深秋之夜,苏轼一个人在黄州城外的雪堂饮酒。他原打算一醉方休,但可惜,寡谈的浊酒根本掩不住清醒的内心。他一时醉意朦胧,最终却还是醒着。夜渐渐沉寂下来,他蹒跚着走回临皋亭,自己的妻儿应该早已睡熟了。此
时的词人,心里反而异常宁静,诗意在心中流淌,一首千古绝唱便应运而生了。临江仙 苏轼 (宋)
夜饮东坡醒复醉,归来仿佛三更。家童鼻息已雷鸣。敲门都不应,倚杖听江声。
长恨此身非我有,何时忘却营营。夜阑风静縠纹平。小舟从此逝,江海寄余生。
词人回到住处时,大约已经三更了。院里漆黑一片,悄无声息。他抬手敲门,只听见几声回响在暗夜里向四周悄悄散去,而院内却全无反应。家里人都已经睡得很熟了,似乎把他忘记了。而那个小家童也早已鼻息如雷鸣,敲门都不应。
见此情景,一向洒脱的词人没有气急败坏,更没有暴跳如雷,他只是微微一笑,沉吟了一下,便拄着拐杖转身走向了江边。他要听听长江在夜里的独语,也要长江听听自己的心。此时,
天地之间只剩一人,一江,江与人相听两不厌。面对着滔滔江水,词人感叹道:我常常因为自己无法掌握命运而悔恨不已。曾经,我整天为那些身外的名利劳苦奔波,以致使自己陷入其中。我真恨自己不能忘却世间的营营名利。如若自己不是渴望成就一番事业,大概就不会有这般挫折。

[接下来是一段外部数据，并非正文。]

/-- The same for an R7 (R151). -/
theorem answered_r7 {s : State} {d : Nat} {ls : List Line} {i : Instr} {e : Entry} (hi : entryOf i = some e)
    (hsh : responseOf i = .r7) (h : s.running) (hd : d ≤ s.seq.length) {a : Answer} {r : List Byte}
    (hf : a.fits s.cfg i) (hrx : s.rx = a.bytes ++ r) {r0 r1 r2 r3 : Byte} (hp : a.payload = [r0, r1, r2, r3])
    (hacc : ∀ x : Datapath, e.accepts (x.afterR7 a.pre a.lead r2 r3 a.trailer) = a.accepted i) :
    ∃ t, Runs d (-400) (s.push (e.frameLines ++ ls)) (t.push ls) ∧ Answered s t i a r ∧ t.ocr = s.ocr ∧
      t.dp.ext = [] ∧ t.dp.va = r2.truncate 4 ∧ t.dp.echo = r3 := by
  obtain ⟨hins, hlead, hpay⟩ := hf
  obtain ⟨henc, hshe⟩ := entryOf_frame hi
  rw [hsh] at hlead hpay hshe
  have hrx' : s.rx = a.ins ++ (a.pre ++ a.lead :: r0 :: r1 :: r2 :: r3 :: a.trailer :: r) := by
    rw [hrx, a.bytes_eq, hp]; simp
  have hrec : a.received = a.pre ++ [a.lead, r0, r1, r2, r3, a.trailer] := by simp [Answer.received, hp]
  have hr := reaches_r7Command (ls := ls) hshe h hd hins hlead hrx'
  rw [← hrec, answeredWith_eq, henc] at hr
  refine ⟨_, hr.runs ?_, answered_of ?_ ?_ ?_ ?_ ?_ ?_ ?_ hacc, rfl, rfl, rfl, rfl⟩
  · simp [hrx', hins, State.answeredWith]; omega
  · rw [← henc, encodeFrame_take]
  · rw [← henc]; exact frameBytes_toList _ _
  · exact fun x => rfl
  · exact fun x => rfl
  · exact fun x => rfl
  · exact fun x => ⟨rfl, rfl, rfl, rfl, rfl, rfl⟩
  · exact fun x => ⟨rfl, rfl⟩

theorem low_nibble (b : Byte) : b.setWidth 4 = b.extractLsb' 0 4 := by
  revert b; decide

/-- What an answered frame leaves in the response registers, beside `State.AfterCommand`. -/
structure Responded (s t : State) (i : Instr) (a : Answer) : Prop where
  ext : t.dp.ext = []
  ocr : t.ocr = if responseOf i = .r3 ∧ a.trailer[0] = true then some a.ocr else s.ocr
  notR7 : responseOf i ≠ .r7 → t.dp.va = s.dp.va ∧ t.dp.echo = s.dp.echo
  r7 : ∀ r0 r1 r2 r3, responseOf i = .r7 → a.payload = [r0, r1, r2, r3] →
    t.dp.va = r2.extractLsb' 0 4 ∧ t.dp.echo = r3

/-- Frame, decoder and acceptance test of any command's own frame. -/
theorem answered_frame {s : State} {d : Nat} {ls : List Line} {i : Instr} {e : Entry} (hi : entryOf i = some e)
    (h : s.running) (hd : d ≤ s.seq.length) {a : Answer} {r : List Byte} (hf : a.fits s.cfg i)
    (hrx : s.rx = a.bytes ++ r) :
    ∃ t, Runs d (-400) (s.push (e.frameLines ++ ls)) (t.push ls) ∧ Answered s t i a r ∧ Responded s t i a := by
  have hr1 (hsh : responseOf i = .r1 0)
      (hacc : ∀ x : Datapath, e.accepts (x.afterR1 a.pre a.lead a.trailer) = a.accepted i) :
      ∃ t, Runs d (-400) (s.push (e.frameLines ++ ls)) (t.push ls) ∧ Answered s t i a r ∧
        Responded s t i a := by
    obtain ⟨t, h1, h2, h3, h4, h5⟩ := answered_r1 (ls := ls) hi hsh h hd hf hrx hacc
    exact ⟨t, h1, h2, h4, by simp [hsh, h3], fun _ => h5, fun _ _ _ _ h7 => by simp [hsh] at h7⟩
  have hr3 (hsh : responseOf i = .r3)
      (hacc : ∀ x : Datapath, e.accepts (x.afterR3 a.pre a.lead a.ocr a.trailer) = a.accepted i) :
      ∃ t, Runs d (-400) (s.push (e.frameLines ++ ls)) (t.push ls) ∧ Answered s t i a r ∧
        Responded s t i a := by
    obtain ⟨t, h1, h2, h3, h4, h5⟩ := answered_r3 (ls := ls) hi hsh h hd hf hrx hacc
    exact ⟨t, h1, h2, h4, h3.trans (if_congr (by simp [hsh, endBitOk]) rfl rfl), fun _ => h5,
      fun _ _ _ _ h7 => by simp [hsh] at h7⟩
  cases i <;> simp only [entryOf, Option.some.injEq, reduceCtorEq] at hi <;> subst hi
  case cmd8 =>
    obtain ⟨r0, r1, r2, r3, hp⟩ : ∃ r0 r1 r2 r3, a.payload = [r0, r1, r2, r3] := by
      match h : a.payload, hf.2.2 with
      | [r0, r1, r2, r3], _ => exact ⟨r0, r1, r2, r3, rfl⟩
    obtain ⟨t, h1, h2, h3, h4, h5⟩ := answered_r7 (ls := ls) (i := .cmd8) rfl rfl h hd hf hrx hp (by
      intro x
      simp [Entry.accepts, Answer.accepted, Datapath.afterR7, endBitOk, hp, voltageSupported, checkPattern,
        Bool.and_assoc, low_nibble])
    refine ⟨t, h1, h2, h4, by simpa [responseOf] using h3, fun h7 => absurd rfl h7, ?_⟩
    intro _ _ _ _ _ hp'
    rw [hp] at hp'
    cases hp'
    exact h5
  all_goals first
    | exact hr3 rfl (fun x => rfl)
    | exact hr1 rfl (fun x => rfl)

/-- A catalog entry other than ACMD41, called, answered and judged. -/
theorem answered_call {s : State} {d : Nat} {ls : List Line} {i : Instr} {e : Entry} (hi : entryOf i = some e)
    (he : e ≠ .acmd41) (h : s.running) (hd : d ≤ s.seq.length) {a : Answer} {r : List Byte}
    (hf : a.fits s.cfg i) (hrx : s.rx = a.bytes ++ r) :
    ∃ t, Runs d (-300) (s.push (.catalog (.call e) :: ls)) (t.push ls) ∧ Answered s t i a r ∧
      Responded s t i a := by
  obtain ⟨t, h1, h2⟩ := answered_frame (ls := ls) hi h hd hf hrx
  exact ⟨t, (((reaches_call he h hd).runs (c := 1) (by simp; omega)).trans h1).mono (by omega), h2⟩

/-! ### A command without a response -/

theorem afterSilence_of {s u : State} {i : Instr} {idx : CmdIndex} {ins pre rest : List Byte} (es : List Event)
    (hes : es = exchanges (encode i) ins)
    (hu : u.trace = es.reverse ++ .setcs .hold :: s.trace)
    (hocr : u.ocr = s.ocr) (hsame : s.SameAtHalt u) (hmem : u.mem = s.mem) (f : Datapath → Datapath) (ls : List Line) :
    s.AfterSilence (((((u.setDp f).wire (receives pre) rest).setCs .auto).raiseFatal
      { code := .respTimeout, cmd := some idx }).push ls) i idx ins pre rest := by
  subst hes
  refine ⟨rfl, rfl, ?_, rfl, rfl, hocr, hsame, fun a => by simp [hmem, State.wire]⟩
  simp [State.Emits, State.wire, hu]

/-- A command's frame whose response does not come, from the frame to the halt. -/
theorem silent_frame {s : State} {d : Nat} {ls : List Line} {i : Instr} {e : Entry} (hi : entryOf i = some e)
    (h : s.running) (hd : d ≤ s.seq.length) {ins pre r : List Byte} (hlen : ins.length = 6)
    (hl : NoLead s.cfg (responseOf i) pre) (hrx : s.rx = ins ++ pre ++ r) :
    ∃ t, Runs d (-300) (s.push (e.frameLines ++ ls)) t ∧ s.AfterSilence t i e.idx ins pre r := by
  obtain ⟨henc, hshe⟩ := entryOf_frame hi
  rw [← hshe] at hl
  rw [List.append_assoc] at hrx
  obtain ⟨ls', h2⟩ := reaches_noResponse (ls := ls) e h hd hlen hl hrx
  generalize hu : s.framed e.idx e.arg ins (pre ++ r) = u at h2
  refine ⟨_, h2.runs ?_, afterSilence_of (exchanges (encode i) ins) rfl ?_ ?_ ?_ ?_ _ _⟩
  · simp [hrx, hlen, State.wire]; omega
  · rw [← hu, State.framed_trace, henc]
  · rw [← hu, State.framed_ocr]
  · rw [← hu]
    exact ⟨State.framed_guard .., State.framed_pending .., State.framed_cap .., State.framed_ready ..,
      State.framed_cfg .., State.framed_blockLen .., State.framed_req ..⟩
  · rw [← hu, State.framed_mem]

end Sys2Proof.Machine
end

遭贬之后,词人依然无法自主内心,依然会忍不住为自己所遭受的不平而感到愤恨不已,他的内心依然得不到安宁。就在这样一个静谧的夜晚,全世界似乎都将他遗忘了。
面对着奔流不息的江水,词人终于能正视自己的内心,将压抑于许久的落寞与痛楚,全然地宣泄出来了。来到黄州之后,苏轼的仕途依旧黯淡,贫困交加,
然而物质的平瘠却给予他一种更高贵的富有:江上清风与山间明月。天地之间,物各有主,唯清风明月没有主人,所以谁是闲者谁便是这天地的主人。
子曰“道不行,乘桴浮于海”,大概是记起了夫子的遗志,又被夜阑风静时的油浪打动,诗人于是兴冲冲地写道:“小舟从此逝,江海寄余生。”
词作旷达豪迈,又不掩萧索落寞之感,这是苏轼被贬黄州时期的心态写照。本词即是苏轼被贬黄州时的代表作之一。全词格调高雅,于清新飘逸的意境中,传达出词人对仕途宦海的希望与厌烦,寄托着驾扁舟逍遥而游的人生追求。